### Task to carry out
Extract, from the records beneath this instruction, each line that contains the word "unit".

### Stored data entries
/-- The effect of a lane word that a frame or a block may run: V3 and VI words, and the scratchpad accesses of blocks. -/
def laneOpOf (i : Instr) : Option LaneOp :=
  match i with
  | .vadd vd va vb rep mk => some (opVadd vd va vb rep mk)
  | .vsub vd va vb rep mk => some (opVsub vd va vb rep mk)
  | .vrsub vd va vb rep mk => some (opVrsub vd va vb rep mk)
  | .vmul vd va vb rep mk => some (opVmul vd va vb rep mk)
  | .vmulh vd va vb rep mk => some (opVmulh vd va vb rep mk)
  | .vmulhw vd va vb rep mk => some (opVmulhw vd va vb rep mk)
  | .vand vd va vb rep mk => some (opVand vd va vb rep mk)
  | .vor vd va vb rep mk => some (opVor vd va vb rep mk)
  | .vxor vd va vb rep mk => some (opVxor vd va vb rep mk)
  | .vsll vd va vb rep mk => some (opVsll vd va vb rep mk)
  | .vsrl vd va vb rep mk => some (opVsrl vd va vb rep mk)
  | .vsra vd va vb rep mk => some (opVsra vd va vb rep mk)
  | .vmin vd va vb rep mk => some (opVmin vd va vb rep mk)
  | .vmax vd va vb rep mk => some (opVmax vd va vb rep mk)
  | .vminw vd va vb rep mk => some (opVminw vd va vb rep mk)
  | .vmaxw vd va vb rep mk => some (opVmaxw vd va vb rep mk)
  | .vabsd vd va vb rep mk => some (opVabsd vd va vb rep mk)
  | .vsadd vd va vb rep mk => some (opVsadd vd va vb rep mk)
  | .vssub vd va vb rep mk => some (opVssub vd va vb rep mk)
  | .vsaddw vd va vb rep mk => some (opVsaddw vd va vb rep mk)
  | .vssubw vd va vb rep mk => some (opVssubw vd va vb rep mk)
  | .vmacc vd va vb rep mk => some (opVmacc vd va vb rep mk)
  | .vnmsac vd va vb rep mk => some (opVnmsac vd va vb rep mk)
  | .vdot4 vd va vb rep mk => some (opVdot4 vd va vb rep mk)
  | .vdot4w vd va vb rep mk => some (opVdot4w vd va vb rep mk)
  | .vrshr vd va vb rep mk => some (opVrshr vd va vb rep mk)
  | .vnclip vd va vb rep mk => some (opVnclip vd va vb rep mk)
  | .vnclipw vd va vb rep mk => some (opVnclipw vd va vb rep mk)
  | .vfadd vd va vb rep mk => some (opVfadd vd va vb rep mk)
  | .vfsub vd va vb rep mk => some (opVfsub vd va vb rep mk)
  | .vfmul vd va vb rep mk => some (opVfmul vd va vb rep mk)
  | .vfdiv vd va vb rep mk => some (opVfdiv vd va vb rep mk)
  | .vfsqrt vd va mk => some (opVfsqrt vd va mk)
  | .vfmin vd va vb rep mk => some (opVfmin vd va vb rep mk)
  | .vfmax vd va vb rep mk => some (opVfmax vd va vb rep mk)
  | .vfmacc vd va vb rep mk => some (opVfmacc vd va vb rep mk)
  | .vfnmacc vd va vb rep mk => some (opVfnmacc vd va vb rep mk)
  | .vfmsac vd va vb rep mk => some (opVfmsac vd va vb rep mk)
  | .vfabs vd va mk => some (opVfabs vd va mk)
  | .vfneg vd va mk => some (opVfneg vd va mk)
  | .vfsgnj vd va vb rep mk => some (opVfsgnj vd va vb rep mk)
  | .vfexp2 vd va mk => some (opVfexp2 vd va mk)
  | .vfrcp vd va mk => some (opVfrcp vd va mk)
  | .vfclass vd va mk => some (opVfclass vd va mk)
  | .vcmpeq md va vb rep mk => some (opVcmpeq md va vb rep mk)
  | .vcmpne md va vb rep mk => some (opVcmpne md va vb rep mk)
  | .vcmplt md va vb rep mk => some (opVcmplt md va vb rep mk)
  | .vcmple md va vb rep mk => some (opVcmple md va vb rep mk)
  | .vcmpgt md va vb rep mk => some (opVcmpgt md va vb rep mk)
  | .vcmpge md va vb rep mk => some (opVcmpge md va vb rep mk)
  | .vcmpltw md va vb rep mk => some (opVcmpltw md va vb rep mk)
  | .vcmplew md va vb rep mk => some (opVcmplew md va vb rep mk)
  | .vcmpgtw md va vb rep mk => some (opVcmpgtw md va vb rep mk)
  | .vcmpgew md va vb rep mk => some (opVcmpgew md va vb rep mk)
  | .vfcmpeq md va vb rep mk => some (opVfcmpeq md va vb rep mk)
  | .vfcmpne md va vb rep mk => some (opVfcmpne md va vb rep mk)
  | .vfcmplt md va vb rep mk => some (opVfcmplt md va vb rep mk)
  | .vfcmple md va vb rep mk => some (opVfcmple md va vb rep mk)
  | .vfcmpgt md va vb rep mk => some (opVfcmpgt md va vb rep mk)
  | .vfcmpge md va vb rep mk => some (opVfcmpge md va vb rep mk)
  | .vmand md ma mb => some (opVmand md ma mb)
  | .vmor md ma mb => some (opVmor md ma mb)
  | .vmxor md ma mb => some (opVmxor md ma mb)
  | .vmandn md ma mb => some (opVmandn md ma mb)
  | .vmnot md ma => some (opVmnot md ma)
  | .vmset md => some (opVmset md)
  | .vmclr md => some (opVmclr md)
  | .vmsbf md ma => some (opVmsbf md ma)
  | .viota vd ma => some (opViota vd ma)
  | .vmcnt d ma => some (opVmcnt d ma)
  | .vmany d ma => some (opVmany d ma)
  | .vmfirst d ma => some (opVmfirst d ma)
  | .vmfm md => some (opVmfm md)
  | .vredsum vd va vb mk => some (opVredsum vd va vb mk)
  | .vredmax vd va vb mk => some (opVredmax vd va vb mk)
  | .vredmin vd va vb mk => some (opVredmin vd va vb mk)
  | .vredmaxw vd va vb mk => some (opVredmaxw vd va vb mk)
  | .vredminw vd va vb mk => some (opVredminw vd va vb mk)
  | .vredand vd va vb mk => some (opVredand vd va vb mk)
  | .vredor vd va vb mk => some (opVredor vd va vb mk)
  | .vfredsum vd va vb mk => some (opVfredsum vd va vb mk)
  | .vfredusum vd va vb mk => some (opVfredusum vd va vb mk)
  | .vfredmax vd va vb mk => some (opVfredmax vd va vb mk)
  | .vfredmin vd va vb mk => some (opVfredmin vd va vb mk)
  | .vbscale vd va vb mk => some (opVbscale vd va vb mk)
  | .vslideup vd va b mk => some (opVslideup vd va b mk)
  | .vslidedn vd va b mk => some (opVslidedn vd va b mk)
  | .vrgather vd va vb mk => some (opVrgather vd va vb mk)
  | .vcompress vd va mb => some (opVcompress vd va mb)
  | .vmv vd va mk => some (opVmv vd va mk)
  | .vmvsx vd a mk => some (opVmvsx vd a mk)
  | .vmerge vd va vb mk => some (opVmerge vd va vb mk)
  | .vcvt vd va src sat rm mk dst => some (opVcvt vd va src sat rm mk dst)
  | .vaddi vd va imm mk => some (opVaddi vd va imm mk)
  | .vrsubi vd va imm mk => some (opVrsubi vd va imm mk)
  | .vandi vd va imm mk => some (opVandi vd va imm mk)
  | .vori vd va imm mk => some (opVori vd va imm mk)
  | .vxori vd va imm mk => some (opVxori vd va imm mk)
  | .vslli vd va imm mk => some (opVslli vd va imm mk)
  | .vsrli vd va imm mk => some (opVsrli vd va imm mk)
  | .vsrai vd va imm mk => some (opVsrai vd va imm mk)
  | .vrshri vd va imm mk => some (opVrshri vd va imm mk)
  | .vslideupi vd va imm mk => some (opVslideupi vd va imm mk)
  | .vslidedni vd va imm mk => some (opVslidedni vd va imm mk)
  | .vmvi vd imm mk => some (opVmvi vd imm mk)
  | .vbget vd va => some (opVbget vd va)
  | .vbset vd va => some (opVbset vd va)
  | .vlp vd a ew qf mk => some (opVloadSpad vd a .unit false ew qf mk)
  | .vlpk vd a x ew qf mk => some (opVloadSpad vd a (.strided x) false ew qf mk)
  | .vlpx vd a vx ew qf mk => some (opVloadSpad vd a (.indexed vx) false ew qf mk)
  | .vlpl vd a ew qf mk => some (opVloadSpad vd a .unit true ew qf mk)
  | .vsp vd a ew qf mk => some (opVstoreSpad vd a .unit false true ew qf mk)
  | .vspk vd a x ew qf mk => some (opVstoreSpad vd a (.strided x) false true ew qf mk)
  | .vspx vd a vx ew qf mk => some (opVstoreSpad vd a (.indexed vx) false false ew qf mk)
  | .vspxo vd a vx ew qf mk => some (opVstoreSpad vd a (.indexed vx) false true ew qf mk)
  | .vspl vd a ew qf mk => some (opVstoreSpad vd a .unit true true ew qf mk)
  | _ => none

### Output for this exercise
  | .vlp vd a ew qf mk => some (opVloadSpad vd a .unit false ew qf mk)
  | .vlpl vd a ew qf mk => some (opVloadSpad vd a .unit true ew qf mk)
  | .vsp vd a ew qf mk => some (opVstoreSpad vd a .unit false true ew qf mk)
  | .vspl vd a ew qf mk => some (opVstoreSpad vd a .unit true true ew qf mk)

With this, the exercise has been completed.